Matthew Frederick
matthew@mich.distance.net
Inverted Pendulum
The goal of the inverted pendulum problem is to evolve a controller that can keep the pendulum above the horizontal plane, while at the same time not going off the end of the track. At every time step, the controller has three options at its disposal: push right, push left, do nothing. The magnitude of the force that the controller can apply is constant. Each time the simulation starts, the pole is initially skewed. This way, the controller is force to learned immediately how to deal with the effects of gravity pulling the pendulum down.
Once a successful controller has been evolved, it can be tested for robustness. Clicking on the display with the left or right mouse button will add about 5 degrees to the angle of the pole in that direction.
Expressions
Each expression can be composed basic math operations,
constants, conditionals, and some environmental variables. Add, subtract,
multiply, divide, cosine, sine, inverse cosine, and inverse sine are available
to expressions, as well as a branching conditional "if less than zero branch
one way else branch the other way". Constants range in value between
-100.0 and 100.0. The following environmental variables
are available to expressions:
cartVelocity | the horizontal velocity of the cart |
poleAngVelocity | the angular velocity of the inverted pendulum |
cartDistance | the distance of the cart from the center of the track |
poleAngle | the angle the pole makes with the vertical axis |
The simulation is composed of a series of time steps that represent about one-twentieth of a second in real time. The output of each controller tells the simulator how to push the cart at each time step. A value of 100.0 or more means apply a force to the right. A value at or below -100.0 means apply a force to the left. Any other value tells the simulator to leave the cart alone until the next time step. The dynamics equations for simulating an inverted pendulum can be found in David Foley's book, Evolutionary Computation.
Criterion for evaluating the controller
Each expression is given 3 chances to successfully balance the inverted pendulum. Each time, the pole starts at a slightly different angle.
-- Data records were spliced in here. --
theorem binaryLongKeep_endsIn (K : Confined (fun a => a + 3 = s.sp.toNat ∨ a + 2 = s.sp.toNat) P) (hs : P s)
    (op : Long → Long → Long) : (binaryLongKeep op).EndsIn s P :=
  popTwoLongs_endsIn K hs fun _ _ _ hu hsp => pushL_then_endsIn K hu (.inl hsp) (.inr hsp) fun _ => advance_endsIn K

section
variable (hc : ∀ t v, P t → P { t with carry := v })
include hc

theorem setCarry_advance_endsIn (K : Confined W P) {c : Bool} (ht : P t) :
    (setCarry c >>= fun _ => advance 1).EndsIn t P :=
  .bind (.of_ok (setCarry_ok c) (advance_endsIn K (hc t c ht)))

theorem binaryWord_endsIn (K : Confined (fun a => a + 1 = s.sp.toNat) P) (hs : P s) (op : Word → Word → Word × Bool) :
    (binaryWord op).EndsIn s P :=
  popTwo_endsIn K hs fun _ _ _ hu hsp => push_then_endsIn K hu hsp fun _ => setCarry_advance_endsIn hc K

theorem binaryWordDiv_endsIn (K : Confined (fun a => a + 1 = s.sp.toNat) P) (hs : P s) (op : Word → Word → Word × Bool) :
    (binaryWordDiv op).EndsIn s P :=
  popTwo_endsIn K hs fun _ _ _ hu hsp => by
    split
    · exact raiseFatal_endsIn hu
    · exact push_then_endsIn K hu hsp fun _ => setCarry_advance_endsIn hc K

theorem binaryWordToLong_endsIn (K : Confined (fun a => a + 1 = s.sp.toNat ∨ a = s.sp.toNat) P) (hs : P s)
    (op : Word → Word → Long × Bool) : (binaryWordToLong op).EndsIn s P :=
  popTwo_endsIn K hs fun _ _ _ hu hsp =>
    pushL_then_endsIn K hu (.inl hsp) (.inr hsp) fun _ => setCarry_advance_endsIn hc K

theorem unaryWord_endsIn (K : Confined (fun a => a = s.sp.toNat) P) (hs : P s) (op : Word → Word × Bool) :
    (unaryWord op).EndsIn s P :=
  popOne_endsIn K hs fun _ _ hu hsp => push_then_endsIn K hu hsp fun _ => setCarry_advance_endsIn hc K

theorem unaryWordCarry_endsIn (K : Confined (fun a => a = s.sp.toNat) P) (hs : P s) (op : Word → Bool → Word × Bool) :
    (unaryWordCarry op).EndsIn s P :=
  popOne_endsIn K hs fun _ _ hu hsp =>
    .bind (.of_ok getCarry_ok (push_then_endsIn K hu hsp fun _ => setCarry_advance_endsIn hc K))

theorem binaryLong_endsIn (K : Confined (fun a => a + 3 = s.sp.toNat ∨ a + 2 = s.sp.toNat) P) (hs : P s)
    (op : Long → Long → Long × Bool) : (binaryLong op).EndsIn s P :=
  popTwoLongs_endsIn K hs fun _ _ _ hu hsp =>
    pushL_then_endsIn K hu (.inl hsp) (.inr hsp) fun _ => setCarry_advance_endsIn hc K

theorem binaryLongDiv_endsIn (K : Confined (fun a => a + 3 = s.sp.toNat ∨ a + 2 = s.sp.toNat) P) (hs : P s)
    (op : Long → Long → Long × Bool) : (binaryLongDiv op).EndsIn s P :=
  popTwoLongs_endsIn K hs fun _ _ _ hu hsp => by
    split
    · exact raiseFatal_endsIn hu
    · exact pushL_then_endsIn K hu (.inl hsp) (.inr hsp) fun _ => setCarry_advance_endsIn hc K

theorem unaryLong_endsIn (K : Confined (fun a => a + 1 = s.sp.toNat ∨ a = s.sp.toNat) P) (hs : P s)
    (op : Long → Long × Bool) : (unaryLong op).EndsIn s P :=
  popOneLong_endsIn K hs fun _ _ hu hsp =>
    pushL_then_endsIn K hu (.inl hsp) (.inr hsp) fun _ => setCarry_advance_endsIn hc K

end

/-! ### The frame of each shape -/

/-- An instruction that may write carry, over any shape that ends in every property confined to `W`. -/
theorem frame_of_shape {m : Op Unit} (hi : exec i s = runOp m s) (h : exec i s = .next t)
    (hm : ∀ P : State → Prop, (∀ t v, P t → P { t with carry := v }) → Confined W P → P s → m.EndsIn s P) :
    t.fp = s.fp ∧ s.sameControl t ∧ s.sameRunOrFault t ∧ ∀ a, ¬ W a → s.sameAt t a := by
  have hends := hm (s.Frame W s.sameFp) (fun _ _ h => h) (confined_frame (sameFp_rest s)) (frame_refl (sameFp_refl s))
  obtain ⟨⟨hfp, hcontrol⟩, hrun, hmem⟩ := frame_of_runOp (sameFp_rest s) hends (hi ▸ h)
  exact ⟨hfp, hcontrol, hrun, hmem⟩

/-- An instruction that leaves carry, over any shape that ends in every property confined to `W`. -/
theorem frame_of_shape_keep {m : Op Unit} (hi : exec i s = runOp m s) (h : exec i s = .next t)
    (hm : ∀ P : State → Prop, Confined W P → P s → m.EndsIn s P) :
    t.fp = s.fp ∧ t.carry = s.carry ∧ s.sameControl t ∧ s.sameRunOrFault t ∧ ∀ a, ¬ W a → s.sameAt t a := by
  have hends := hm (s.Frame W s.sameFpCarry) (confined_frame (sameFpCarry_rest s)) (frame_refl (sameFpCarry_refl s))
  obtain ⟨⟨hfp, hcarry, hcontrol⟩, hrun, hmem⟩ := frame_of_runOp (sameFpCarry_rest s) hends (hi ▸ h)
  exact ⟨hfp, hcarry, hcontrol, hrun, hmem⟩

/-! ### The ALU -/

theorem binaryWord_frame {op : Word → Word → Word × Bool} (hi : exec i s = runOp (binaryWord op) s) (h : exec i s = .next t) :
    t.fp = s.fp ∧ s.sameControl t ∧ s.sameRunOrFault t ∧ ∀ a, a + 1 ≠ s.sp.toNat → s.sameAt t a :=
  frame_of_shape hi h fun _ hc K hs => binaryWord_endsIn hc K hs op

theorem binaryWordDiv_frame {op : Word → Word → Word × Bool} (hi : exec i s = runOp (binaryWordDiv op) s)
    (h : exec i s = .next t) :
    t.fp = s.fp ∧ s.sameControl t ∧ s.sameRunOrFault t ∧ ∀ a, a + 1 ≠ s.sp.toNat → s.sameAt t a :=
  frame_of_shape hi h fun _ hc K hs => binaryWordDiv_endsIn hc K hs op

theorem binaryWordKeep_frame {op : Word → Word → Word} (hi : exec i s = runOp (binaryWordKeep op) s)
    (h : exec i s = .next t) : t.fp = s.fp ∧ t.carry = s.carry ∧ s.sameControl t ∧ s.sameRunOrFault t ∧
      ∀ a, a + 1 ≠ s.sp.toNat → s.sameAt t a :=
  frame_of_shape_keep hi h fun _ K hs => binaryWordKeep_endsIn K hs op

theorem unaryWord_frame {op : Word → Word × Bool} (hi : exec i s = runOp (unaryWord op) s) (h : exec i s = .next t) :
    t.fp = s.fp ∧ s.sameControl t ∧ s.sameRunOrFault t ∧ ∀ a, a ≠ s.sp.toNat → s.sameAt t a :=
  frame_of_shape hi h fun _ hc K hs => unaryWord_endsIn hc K hs op

theorem unaryWordCarry_frame {op : Word → Bool → Word × Bool} (hi : exec i s = runOp (unaryWordCarry op) s)
    (h : exec i s = .next t) :
    t.fp = s.fp ∧ s.sameControl t ∧ s.sameRunOrFault t ∧ ∀ a, a ≠ s.sp.toNat → s.sameAt t a :=
  frame_of_shape hi h fun _ hc K hs => unaryWordCarry_endsIn hc K hs op

/-- The two words of a binary long result are the only ones such an instruction can touch. -/
theorem binaryLong_frame {m : Op Unit} (hi : exec i s = runOp m s) (h : exec i s = .next t)
    (hm : ∀ P : State → Prop, (∀ t v, P t → P { t with carry := v }) →
      Confined (fun a => a + 3 = s.sp.toNat ∨ a + 2 = s.sp.toNat) P → P s → m.EndsIn s P) :
    t.fp = s.fp ∧ s.sameControl t ∧ s.sameRunOrFault t ∧ ∀ a, a + 3 ≠ s.sp.toNat → a + 2 ≠ s.sp.toNat → s.sameAt t a := by
  obtain ⟨hfp, hcontrol, hrun, hmem⟩ := frame_of_shape hi h hm
  exact ⟨hfp, hcontrol, hrun, fun a h3 h2 => hmem a (not_or.mpr ⟨h3, h2⟩)⟩

theorem binaryLongKeep_carry {op : Long → Long → Long} (hi : exec i s = runOp (binaryLongKeep op) s)
    (h : exec i s = .next t) : t.carry = s.carry :=
  (frame_of_shape_keep hi h fun _ K hs => binaryLongKeep_endsIn K hs op).2.1

/-- The two words of a unary long result, or of `mul2`, are the only ones such an instruction can touch. -/
theorem unaryLong_frame {m : Op Unit} (hi : exec i s = runOp m s) (h : exec i s = .next t)
    (hm : ∀ P : State → Prop, (∀ t v, P t → P { t with carry := v }) →
      Confined (fun a => a + 1 = s.sp.toNat ∨ a = s.sp.toNat) P → P s → m.EndsIn s P) :
    t.fp = s.fp ∧ s.sameControl t ∧ s.sameRunOrFault t ∧ ∀ a, a + 1 ≠ s.sp.toNat → a ≠ s.sp.toNat → s.sameAt t a := by
  obtain ⟨hfp, hcontrol, hrun, hmem⟩ := frame_of_shape hi h hm
  exact ⟨hfp, hcontrol, hrun, fun a h1 h0 => hmem a (not_or.mpr ⟨h1, h0⟩)⟩

/-- Settles O51: each instruction has the frame of its shape. -/
theorem wordAluFrame : Obligations.WordAluFrame := by
  have hkeep : ∀ {i s t} {op : Word → Word → Word}, exec i s = runOp (binaryWordKeep op) s → exec i s = .next t →
      t.fp = s.fp ∧ s.sameControl t ∧ s.sameRunOrFault t ∧ ∀ a, a + 1 ≠ s.sp.toNat → s.sameAt t a := fun hi h =>
    have ⟨hfp, _, hrest⟩ := binaryWordKeep_frame hi h
    ⟨hfp, hrest⟩
  simp only [Obligations.WordAluFrame, List.forall_mem_cons, List.not_mem_nil, false_implies, implies_true, and_true]
  refine ⟨⟨?add, ?sub, ?mul, ?div, ?mod, ?or, ?xor, ?and⟩, ⟨?orCarry, ?xorCarry, ?andCarry⟩,
    ⟨?neg, ?not, ?inc, ?dec, ?rotLC, ?rotRC⟩, ?mul2⟩
  case add | sub | mul => exact fun _ _ => binaryWord_frame rfl
  case div | mod => exact fun _ _ => binaryWordDiv_frame rfl
  case or | xor | and => exact fun _ _ => hkeep rfl
  case orCarry | xorCarry | andCarry => exact fun _ _ h => (binaryWordKeep_frame rfl h).2.1
  case neg | not | inc | dec => exact fun _ _ => unaryWord_frame rfl
  case rotLC | rotRC => exact fun _ _ => unaryWordCarry_frame rfl
  case mul2 =>
    intro s t h
    obtain ⟨hfp, hcontrol, hrun, hmem⟩ := unaryLong_frame rfl h fun _ hc K hs => binaryWordToLong_endsIn hc K hs aluMul2
    exact ⟨hfp, hcontrol, hrun, fun a h0 h1 => hmem a h1 h0⟩

/-- Settles O52: each instruction has the frame of its shape. -/
theorem longAluFrame : Obligations.LongAluFrame := by
  simp only [Obligations.LongAluFrame, List.forall_mem_cons, List.not_mem_nil, false_implies, implies_true, and_true]
  refine ⟨⟨?addL, ?subL, ?mulL, ?divL, ?modL, ?orL, ?xorL, ?andL⟩, ⟨?orCarry, ?xorCarry, ?andCarry⟩,
    ?negL, ?notL, ?incL, ?decL⟩
  case addL | subL | mulL => exact fun _ _ h => binaryLong_frame rfl h fun _ hc K hs => binaryLong_endsIn hc K hs _
  case divL | modL => exact fun _ _ h => binaryLong_frame rfl h fun _ hc K hs => binaryLongDiv_endsIn hc K hs _
  case orL | xorL | andL => exact fun _ _ h => binaryLong_frame rfl h fun _ _ K hs => binaryLongKeep_endsIn K hs _
  case orCarry | xorCarry | andCarry => exact fun _ _ => binaryLongKeep_carry rfl
  case negL | notL | incL | decL => exact fun _ _ h => unaryLong_frame rfl h fun _ hc K hs => unaryLong_endsIn hc K hs _

/-! ### Jumps -/

/-- A jump touches no word of memory. -/
theorem jump_frame {m : Op Unit} (hi : exec i s = runOp m s) (h : exec i s = .next t)
    (hm : ∀ P : State → Prop, Confined (fun _ => False) P → P s → m.EndsIn s P) :
    t.fp = s.fp ∧ t.carry = s.carry ∧ s.sameControl t ∧ s.sameRunOrFault t ∧ ∀ a, s.sameAt t a := by
  obtain ⟨hfp, hcarry, hcontrol, hrun, hmem⟩ := frame_of_shape_keep hi h hm
  exact ⟨hfp, hcarry, hcontrol, hrun, fun a => hmem a id⟩

theorem jumpOnCarry_endsIn (K : Confined W P) (hs : P s) {target : Long} {cond : Bool → Bool} :
    (jumpOnCarry target cond).EndsIn s P := .bind (.of_ok getCarry_ok (branch_endsIn K hs))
Since a controller cannot be allowed to run forever, each controller has to balance for 800 time steps. After 800 time steps have passed, the cart crashed, or the pole fell, the expression is evaluated using such factors as:
Results
The outcome of this experiment was good. A suitable controller that can balance the inverted pendulum on into infinity can usually be generated in under 200 generations.
References
Fogel, David B. (1995). Evolutionary Computation. Piscataway, NJ: IEEE Press.